2. Materials and Methods

2.1. Lake Baikal, The History of the Study

Lake Baikal is located in southeast Siberia, in the central part of the deep fault of the earth’s crust between the Eurasian and Amur tectonic plates, near the Mongolian border (See Figure 1), and surrounded by mountain ranges covered with forests. Baikal is the world’s largest and deepest lake: its length is over 630 km; the average width is 60 km, and the maximum depth is over 1600 m. The total volume of fresh drinking water in the lake is 23.6 thou km 3 , which is about 20% of the volume of all surface freshwaters on the Earth. The age of the lake is approximately 25 million years. Water in Lake Baikal is characterized by extremely low mineralization values (0.95 mg/L of dry residue), high transparency (more than 40 m) and cleanness. Three hundred and thirty-six rivers flow into the lake, and only the Angara River flows out of it. The watershed area of Lake Baikal is 588.1 thou km 2 , of which about 299 thou km 2 are located in Russia; the remaining 289 thou km 2 are located in Mongolia, where the southern part of the Selenga River is located. The lake contains uniquely diverse flora and fauna; more than 1800 species are endemic [36]. For these reasons, Lake Baikal has attracted attention and encouraged nature enthusiasts and scientists in various fields throughout the world to recommend that the lake be included in the UNESCO World Heritage List [37].
Before the Irkutsk Hydroelectric Power Station (the Irkutsk HPS) regulated Lake Baikal water outflow, its mean water level was a height of 455.6 m above the Pacific ocean level, with annual variation of more than 1 m. The maximum was in the autumn (September–October), and the minimum was in the spring (April–May). Since 1959, after the completion of the construction of the Irkutsk HPS dam, the water level in Lake Baikal has risen by 0.8 m, exceeding the absolute value of 456.4 m. At present, the water level in the lake largely depends on the operation of both the Irkutsk HPS and the entire cascade of hydroelectric power stations on the Angara River, with usual seasonal fluctuations of less than 1 m [38].
Scientific research into Lake Baikal dates back to 1724, after the establishment of the Russian Academy of Sciences.
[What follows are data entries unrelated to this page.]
theorem madeOr_core {now : Byte × State} (h : CoreKept s now.2) : CoreKept s (s.madeOr now).2 := by
  rcases madeOr_cases s now with e | ⟨_, _, _, -, -, e⟩
  · rwa [e]
  · rw [e]; exact ⟨rfl, rfl, rfl, rfl, rfl, rfl, rfl⟩

theorem record_core (s : State) (c : BusCycle) : CoreKept s (s.record c) := by
  unfold State.record
  split
  · exact .refl s
  · exact ⟨rfl, rfl, rfl, rfl, rfl, rfl, rfl⟩

theorem readCycle_core (s : State) (kind : Word → Byte → BusCycle) (a : Word) : CoreKept s (s.readCycle kind a).2 :=
  madeOr_core (((beforeCycle_core s).trans (memorySystemRead_core _ a)).trans (record_core _ _))

theorem memRead_core (s : State) (a : Word) : CoreKept s (s.memRead a).2 := readCycle_core s _ a

theorem memWrite_core (s : State) (a : Word) (v : Byte) : CoreKept s (s.memWrite a v) := by
  refine madeOr_core ?_
  dsimp only
  split
  · exact beforeCycle_core s
  · exact ((beforeCycle_core s).trans (memorySystemWrite_core _ a v)).trans (record_core _ _)

theorem ioRead_core (s : State) (p : Byte) : CoreKept s (s.ioRead p).2 := by
  refine madeOr_core ((beforeCycle_core s).trans (CoreKept.trans ?_ (record_core _ _)))
  split <;> exact ⟨rfl, rfl, rfl, rfl, rfl, rfl, rfl⟩

theorem ioWrite_core (s : State) (p v : Byte) : CoreKept s (s.ioWrite p v) :=
  madeOr_core ((beforeCycle_core s).trans (record_core _ _))

theorem intaRead_core (s : State) (v : Byte) : CoreKept s (s.intaRead v).2 :=
  madeOr_core ((beforeCycle_core s).trans (record_core _ _))

@[simp] theorem State.readCycle_regs (s : State) (kind : Word → Byte → BusCycle) (a : Word) : (s.readCycle kind a).2.regs = s.regs := (readCycle_core s kind a).regs
@[simp] theorem State.readCycle_sp (s : State) (kind : Word → Byte → BusCycle) (a : Word) : (s.readCycle kind a).2.sp = s.sp := (readCycle_core s kind a).sp
@[simp] theorem State.readCycle_pc (s : State) (kind : Word → Byte → BusCycle) (a : Word) : (s.readCycle kind a).2.pc = s.pc := (readCycle_core s kind a).pc
@[simp] theorem State.readCycle_flags (s : State) (kind : Word → Byte → BusCycle) (a : Word) : (s.readCycle kind a).2.flags = s.flags := (readCycle_core s kind a).flags
@[simp] theorem State.readCycle_ctl (s : State) (kind : Word → Byte → BusCycle) (a : Word) : (s.readCycle kind a).2.ctl = s.ctl := (readCycle_core s kind a).ctl
@[simp] theorem State.readCycle_memMap (s : State) (kind : Word → Byte → BusCycle) (a : Word) : (s.readCycle kind a).2.memMap = s.memMap := (readCycle_core s kind a).memMap
@[simp] theorem State.readCycle_inputs (s : State) (kind : Word → Byte → BusCycle) (a : Word) : (s.readCycle kind a).2.inputs = s.inputs := (readCycle_core s kind a).inputs
@[simp] theorem State.readCycle_kindAt (s : State) (kind : Word → Byte → BusCycle) (a : Word) (b : Word) : (s.readCycle kind a).2.kindAt b = s.kindAt b :=
  kindAt_of_memMap (readCycle_core s kind a).memMap b

@[simp] theorem State.memRead_regs (s : State) (a : Word) : (s.memRead a).2.regs = s.regs := (memRead_core s a).regs
@[simp] theorem State.memRead_sp (s : State) (a : Word) : (s.memRead a).2.sp = s.sp := (memRead_core s a).sp
@[simp] theorem State.memRead_pc (s : State) (a : Word) : (s.memRead a).2.pc = s.pc := (memRead_core s a).pc
@[simp] theorem State.memRead_flags (s : State) (a : Word) : (s.memRead a).2.flags = s.flags := (memRead_core s a).flags
@[simp] theorem State.memRead_ctl (s : State) (a : Word) : (s.memRead a).2.ctl = s.ctl := (memRead_core s a).ctl
@[simp] theorem State.memRead_memMap (s : State) (a : Word) : (s.memRead a).2.memMap = s.memMap := (memRead_core s a).memMap
@[simp] theorem State.memRead_inputs (s : State) (a : Word) : (s.memRead a).2.inputs = s.inputs := (memRead_core s a).inputs
@[simp] theorem State.memRead_kindAt (s : State) (a : Word) (b : Word) : (s.memRead a).2.kindAt b = s.kindAt b :=
  kindAt_of_memMap (memRead_core s a).memMap b

@[simp] theorem State.memWrite_regs (s : State) (a : Word) (v : Byte) : (s.memWrite a v).regs = s.regs := (memWrite_core s a v).regs
@[simp] theorem State.memWrite_sp (s : State) (a : Word) (v : Byte) : (s.memWrite a v).sp = s.sp := (memWrite_core s a v).sp
@[simp] theorem State.memWrite_pc (s : State) (a : Word) (v : Byte) : (s.memWrite a v).pc = s.pc := (memWrite_core s a v).pc
@[simp] theorem State.memWrite_flags (s : State) (a : Word) (v : Byte) : (s.memWrite a v).flags = s.flags := (memWrite_core s a v).flags
@[simp] theorem State.memWrite_ctl (s : State) (a : Word) (v : Byte) : (s.memWrite a v).ctl = s.ctl := (memWrite_core s a v).ctl
@[simp] theorem State.memWrite_memMap (s : State) (a : Word) (v : Byte) : (s.memWrite a v).memMap = s.memMap := (memWrite_core s a v).memMap
@[simp] theorem State.memWrite_inputs (s : State) (a : Word) (v : Byte) : (s.memWrite a v).inputs = s.inputs := (memWrite_core s a v).inputs
@[simp] theorem State.memWrite_kindAt (s : State) (a : Word) (v : Byte) (b : Word) : (s.memWrite a v).kindAt b = s.kindAt b :=
  kindAt_of_memMap (memWrite_core s a v).memMap b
In 1928, near the Angara River source, the Baikal Limnological Station was organized, which was later reorganized into the Limnological Institute SB RAS. At present, the Limnological Institute is the basic institution that carries out scientific research at Lake Baikal, in its tributaries and the Baikal natural territory. The institute has a fleet of research vessels equipped with modern scientific devices, such as the SBE CTD sensors, Idronaut, the Agilent Technologies laboratory complexes, etc. The research covers various fields of science: hydrophysics, hydrochemistry and microbiology. However, the studies of Lake Baikal are directed along the strictly defined grid of stations, which covers transverse and longitudinal sections as well as the coastline. Overall, there are about 110 sampling sites for the entire water area of Lake Baikal (Figure 1). At each station, sampling is carried out with subsequent laboratory research. Hydrophysical studies are also performed from the surface to the bottom.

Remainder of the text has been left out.